The solution provides a RESTful service that allows cloth merchandise websites to send the cloth parameters like dimensions and texture and with user identifier through a web client. The solution identifies the user from the identifier and compares the dimensions of the user body and clothes and try to perform a virtual fitting generating the fitting information. The body measurements are compared with cloth measurements to decides if the fit is loose, tight or fit at different key body measurements. Both character and fitting information are sent to the User Output 105 web client that displays the fitting information mapped on the character on a 3D viewer.
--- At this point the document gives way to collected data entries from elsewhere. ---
/-- The agent of a core under a CTXID. A control core has no cluster, so no window (log 12). -/
def agentOf (core : Nat) (ctxid : BitVec 7) : Agent :=
  let n := (ctxid.extractLsb' 0 6).toNat
  if isControl core then ⟨n, none, ctxid.getLsbD 6⟩ else ⟨n, some (clusterBase core), false⟩

/-- CTXID of a slot: that of a control core, or the number of the context that holds the core (R247). -/
def State.ctxidOf (s : State) (sl : SlotId) : BitVec 7 :=
  if isControl sl.core then (s.slot sl).ctxid else BitVec.ofNat 7 (s.ctxOf sl % 64)

/-- A slot as an agent. -/
def State.agent (s : State) (sl : SlotId) : Agent := agentOf sl.core (s.ctxidOf sl)

/-- A request acts under the CTXID that its slot had at issue (R244, R247). -/
def Req.agent (r : Req) (sl : SlotId) : Agent := agentOf sl.core r.ctxid

/-- What an access needs (R254). -/
structure Perm where
  r : Bool
  w : Bool
  x : Bool
  deriving DecidableEq, Repr

def permR : Perm := ⟨true, false, false⟩
def permW : Perm := ⟨false, true, false⟩
def permRW : Perm := ⟨true, true, false⟩
def permX : Perm := ⟨false, false, true⟩

/-- Causes of R40. -/
def cILLOP : BitVec 8 := 0x01
def cEMPTYREG : BitVec 8 := 0x02
def cVREGBOUND : BitVec 8 := 0x03
def cMISALIGN : BitVec 8 := 0x04
def cFMTFAULT : BitVec 8 := 0x05
def cPAGEFAULT : BitVec 8 := 0x06
def cACCESS : BitVec 8 := 0x07
def cXMMISMATCH : BitVec 8 := 0x08
def cCHAINFLT : BitVec 8 := 0x09
def cREMOTEFAIL : BitVec 8 := 0x0A
def cENGFAULT : BitVec 8 := 0x0B
def cUNCORR : BitVec 8 := 0x0C
def cBRKPT : BitVec 8 := 0x0D
def cHBOUND : BitVec 8 := 0x0E

/-! ## Translation -/

def bit (v i : Nat) : Bool := v.testBit i

/-- The levels of the page table: first bit and width of each index (R252). -/
def levels : List (Nat × Nat) := [(48, 7), (39, 9), (30, 9), (21, 9), (16, 5)]

/-- The walk (R252 to R254): the leaf entry for va, or the cause; an entry with uncorrectable data gives UNCORR (R297). -/
def walk (s : State) (ctx va : Nat) : Nat → List (Nat × Nat) → Except (BitVec 8) Xlat
  | _, [] => .error cACCESS
  | table, (sh, w) :: rest =>
    let e := s.read (table + 8 * (va / 2 ^ sh % 2 ^ w)) 8
    if s.isPoisoned (keysFrom (table + 8 * (va / 2 ^ sh % 2 ^ w)) 8) then .error cUNCORR
    else if !bit e 0 then .error cPAGEFAULT
    else if e / 2 ^ 40 ≠ 0 || bit e 7 || (bit e 5 && bit e 4) then .error cACCESS
    else
      let pa := e / 256 % 2 ^ 32 * 256
      if bit e 1 then
        if 39 ≤ sh || (bit e 5 && sh == 16) || pa % 2 ^ sh ≠ 0 then .error cACCESS
        else .ok ⟨ctx, va / 2 ^ sh * 2 ^ sh, 2 ^ sh, pa, BitVec.ofNat 64 e⟩
      else if sh == 16 then .error cACCESS
      else walk s ctx va pa rest

/-- The translation of a virtual address: the one a slice holds, else the walk's (R251). -/
def State.xlat (s : State) (ctx va : Nat) : Except (BitVec 8) Xlat :=
  match s.xlats.find? (fun x => x.ctx = ctx && x.va ≤ va && va < x.va + x.size) with
  | some x => .ok x
  | none => walk s ctx va (s.ctx ctx).ptroot.toNat levels

/-- A slice keeps the translation of a valid entry (R251; log 9). -/
def State.keepXlat (s : State) (ctx va : Nat) : State :=
  if s.xlats.any (fun x => x.ctx = ctx && x.va ≤ va && va < x.va + x.size) then s
  else match s.xlat ctx va with
    | .ok x => { s with xlats := x :: s.xlats }
    | .error _ => s

def Xlat.permits (x : Xlat) (p : Perm) : Bool :=
  (!p.r || x.entry.getLsbD 2) && (!p.w || x.entry.getLsbD 3) && (!p.x || x.entry.getLsbD 4)

/-- Where the bytes of an access lie: a key each, live tags (R149), memory-side (R143), scratchpad. -/
structure Loc where
  keys : List Nat
  tagged : Bool
  ms : Bool
  pad : Bool
  deriving DecidableEq, Repr

/-- Translates one page's part of an access. -/
def State.pagePart (s : State) (ctx va n : Nat) (p : Perm) : Except (BitVec 8) Loc :=
  match s.xlat ctx va with
  | .error c => .error c
  | .ok x =>
    if x.permits p then .ok ⟨keysFrom (x.pa + (va - x.va)) n, x.entry.getLsbD 6, x.entry.getLsbD 5, false⟩
    else .error cACCESS

/-- Where n bytes at local address ea lie for an agent, or the cause of the fault (R141, R142, R247, R254). DESIGN CHOICE: R247 has
[54:40] of an untranslated address 0 and names no consequence where they are not; here the access traps ACCESS (log 29). -/
def State.resolve (s : State) (ag : Agent) (ea n : Nat) (p : Perm) : Except (BitVec 8) Loc :=
  let last := ea + n - 1
  if n = 0 then .ok ⟨[], false, false, false⟩
  else if inWin ea || inWin last then
    if !(inWin ea && inWin last) then .error cACCESS
    else
      let c := (ea - winBase) / 65536
      if (last - winBase) / 65536 ≠ c then .error cACCESS
      else match ag.base with
        | none => .error cACCESS
        | some b =>
          if (s.core (b + c)).ctx = some ag.ctx then .ok ⟨keysFrom (padKey (b + c) ((ea - winBase) % 65536)) n, true, false, true⟩
          else .error cACCESS
  else if winEnd ≤ last then .error cACCESS
  else if ag.phys then
    if 2 ^ 40 ≤ last then .error cACCESS else .ok ⟨keysFrom ea n, true, false, false⟩
  else
    let first := min n (65536 - ea % 65536)
    match s.pagePart ag.ctx ea first p with
    | .error c => .error c
    | .ok l =>
      if first = n then .ok l
      else match s.pagePart ag.ctx (ea + first) (n - first) p with
        | .error c => .error c
        | .ok l' => .ok ⟨l.keys ++ l'.keys, l.tagged && l'.tagged, l.ms || l'.ms, false⟩

/-- The translation slices keep what an access used (R251). -/
def State.translated (s : State) (ag : Agent) (ea n : Nat) : State :=
  if n = 0 || ag.phys || inWin ea || inWin (ea + n - 1) then s
  else (s.keepXlat ag.ctx ea).keepXlat ag.ctx (ea + n - 1)

/-! ## The Crema (R145) -/

/-- The leader sets: `some true` inserts its fills at the MRU position, `some false` is bimodal. -/
def leaderSet (set : BitVec 10) : Option Bool :=
  if set.extractLsb' 5 5 = set.extractLsb' 0 5 then some true
  else if set.extractLsb' 5 5 = ~~~(set.extractLsb' 0 5) then some false
  else none

/-- PSEL after a miss in a set. -/
def pselAfter (lead : Option Bool) (p : BitVec 10) : BitVec 10 :=
  match lead with
  | some true => if p = 1023 then p else p + 1
  | some false => if p = 0 then p else p - 1
  | none => p

/-- The lines of a set after a fill: of its 16 ways the least recent one goes. -/
def cremaFill (ways : List Nat) (line : Nat) (recent : Bool) : List Nat :=
  let kept := if ways.length < 16 then ways else ways.dropLast
  if recent then line :: kept else kept ++ [line]

/-- A context's access to a physical address of a page without MS reaches the home bank: a hit makes the line the most recent, a miss
counts in PSEL and fills (R145; log 30). -/
def State.cremaAccess (s : State) (ctx pa : Nat) : State :=
  let line := pa % 2 ^ 40 / 128
  let b := (Config.homeBank line).toNat
  let set := Config.cremaSet line
  let bank := mget ⟨[], 0⟩ s.crema.banks b
  let ways := mget [] bank.sets set.toNat
  let psel := mget 512 s.crema.psel ctx
  let lead := leaderSet set
  if ways.contains line then
    { s with crema := { s.crema with banks := mput s.crema.banks b { bank with sets := mput bank.sets set.toNat (line :: ways.erase line) } } }
  else
    let bimodal := lead = some false || (lead = none && psel.getLsbD 9)
    let recent := !bimodal || (bank.fills + 1) % 32 = 0
    { s with crema :=
        { banks := mput s.crema.banks b ⟨mput bank.sets set.toNat (cremaFill ways line recent), bank.fills + 1⟩,
          psel := mset 512 s.crema.psel ctx (pselAfter lead psel) } }

/-- Some context holds the row of a physical address: its accesses go to the Carafe (R212). -/
def State.rowHeld (s : State) (pa : Nat) : Bool :=
  s.ctxs.any fun c => c.2.holds.any fun h => !h.2.dropped && match h.2.row with | some (_, r) => r / 2048 = pa / 2048 | none => false

/-- The home bank drops the lines of the pages that hold some bytes of an agent (R202). -/
def State.cremaDropLine (s : State) (pa : Nat) : State :=
  let bank (b : CremaBank) : CremaBank := { b with sets := b.sets.map fun t => (t.1, t.2.filter fun line => line ≠ pa / 128) }
  { s with crema := { s.crema with banks := s.crema.banks.map fun b => (b.1, bank b.2) } }

/-- The Crema drops its lines of a row (R212). -/
def State.cremaDrop (s : State) (pa : Nat) : State :=
  let bank (b : CremaBank) : CremaBank := { b with sets := b.sets.map fun t => (t.1, t.2.filter fun line => line / 16 ≠ pa / 2048) }
  { s with crema := { s.crema with banks := s.crema.banks.map fun b => (b.1, bank b.2) } }

/-- The physical address of the Crema line of a virtual address for an agent, if the access goes there. -/
def State.cremaPa (s : State) (ag : Agent) (ea : Nat) : Option Nat :=
  if inWin ea then none
  else if ag.phys then some ea
  else match s.xlat ag.ctx ea with
    | .ok x => if x.entry.getLsbD 5 then none else some (x.pa + (ea - x.va))
    | .error _ => none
BRIEF DESCRIPTION OF DRAWINGS

FIG. 1: The system and process overview of the solution

FIG. 2: The design and process of the capturing subsystem

FIG. 3: The design and process of the 3D construction subsystem

FIG. 4: The design and process of the 3D modeling subsystem

FIG. 5: The design and process of the character-building subsystem

FIG. 6: The design and process of the fashion suggestion subsystem

DETAILED DESCRIPTION

The solution described in the innovation consists of a fast and lightweight web or mobile frontend to interact with users and cloud backend to heavy processing. FIG. 1 describes the basic overview of the system and process of the solution. The frontend consists of a User Input subsystem 101 capable to capturing video and image data from webcam of laptop or desktop, from Telepresence (TP) systems, from the camera on smartphone or tablet, from DSLR, and from 3D scanners. The frontend has as intelligent capturing subsystem 102 embedded in the frontend application like a mobile app, desktop application or web application. The frontend User Output subsystem 105 has a web or mobile 3D viewer or player to play a 3D character with fitting information of the fashion suggestion coming from solution backend. The backend consists of the character creation pipeline 103 and databases like body measurements base 109, cloth measurements base 110, 3D character base 104, and cloth fitting measurements base 112. The pipeline consists of 3D construction subsystem 106, modeling subsystem 107, and the character-building subsystem 108 and the created characters are stores in 3D character base 104. The virtual fitting subsystem 111 compares the user body information and merchandise cloth information to generate the fitting information that is saved in cloth fitting measurements base 112.

The Capturing Subsystem

The capturing subsystem 102 is responsible for capturing required information from a camera that is sufficient for generating the 3D mesh. FIG. 2 shows the design and process of the capturing subsystem. The subsystem gives special attention to the Head Scan, Full Body Scan, Hand Scan, Shoe Scan, and Arm Scan that are key for photogrammetry. Either the subsystem 102 can record a short video or multiple photos of the user covering the 360-degree view called the capture. Depending upon the device type either the user or the camera is kept stationary and other rotates 360 deg to cover the full body scan. For accurate results, the subsystem needs the user to stand in a T-pose if possible. The capture subsystem may include 3D scanners for better results if available, but not required. In case of video capture, the recorded video 201 is split into orthogonal independent video frames 203 using FFmpeg codec 202. The capturing subsystem 102 embeds TensorFlow Lite for lightweight Machine Learning (ML) and consists of pre-trained TensorFlow models. The TensorFlow models consist of a Convolutional Neural Network (CNN) classifier 204 that is used for testing if the capture has good frames 206 and to identify any privacy concerns. The TensorFlow models also consist of feature extractor 205 to estimate good positions like standing with arm and legs separated and to check if the capture has the sufficient features 207 like head, arm, legs for model and character building in the cloud. If all requirements are satisfied, there is conditional transfer 208 of the original capture, good frames and features 209 to the cloud backend. If the input capture does not satisfy the requirements, the user is prompted the problem with the current capture and is prompted to record the capture again.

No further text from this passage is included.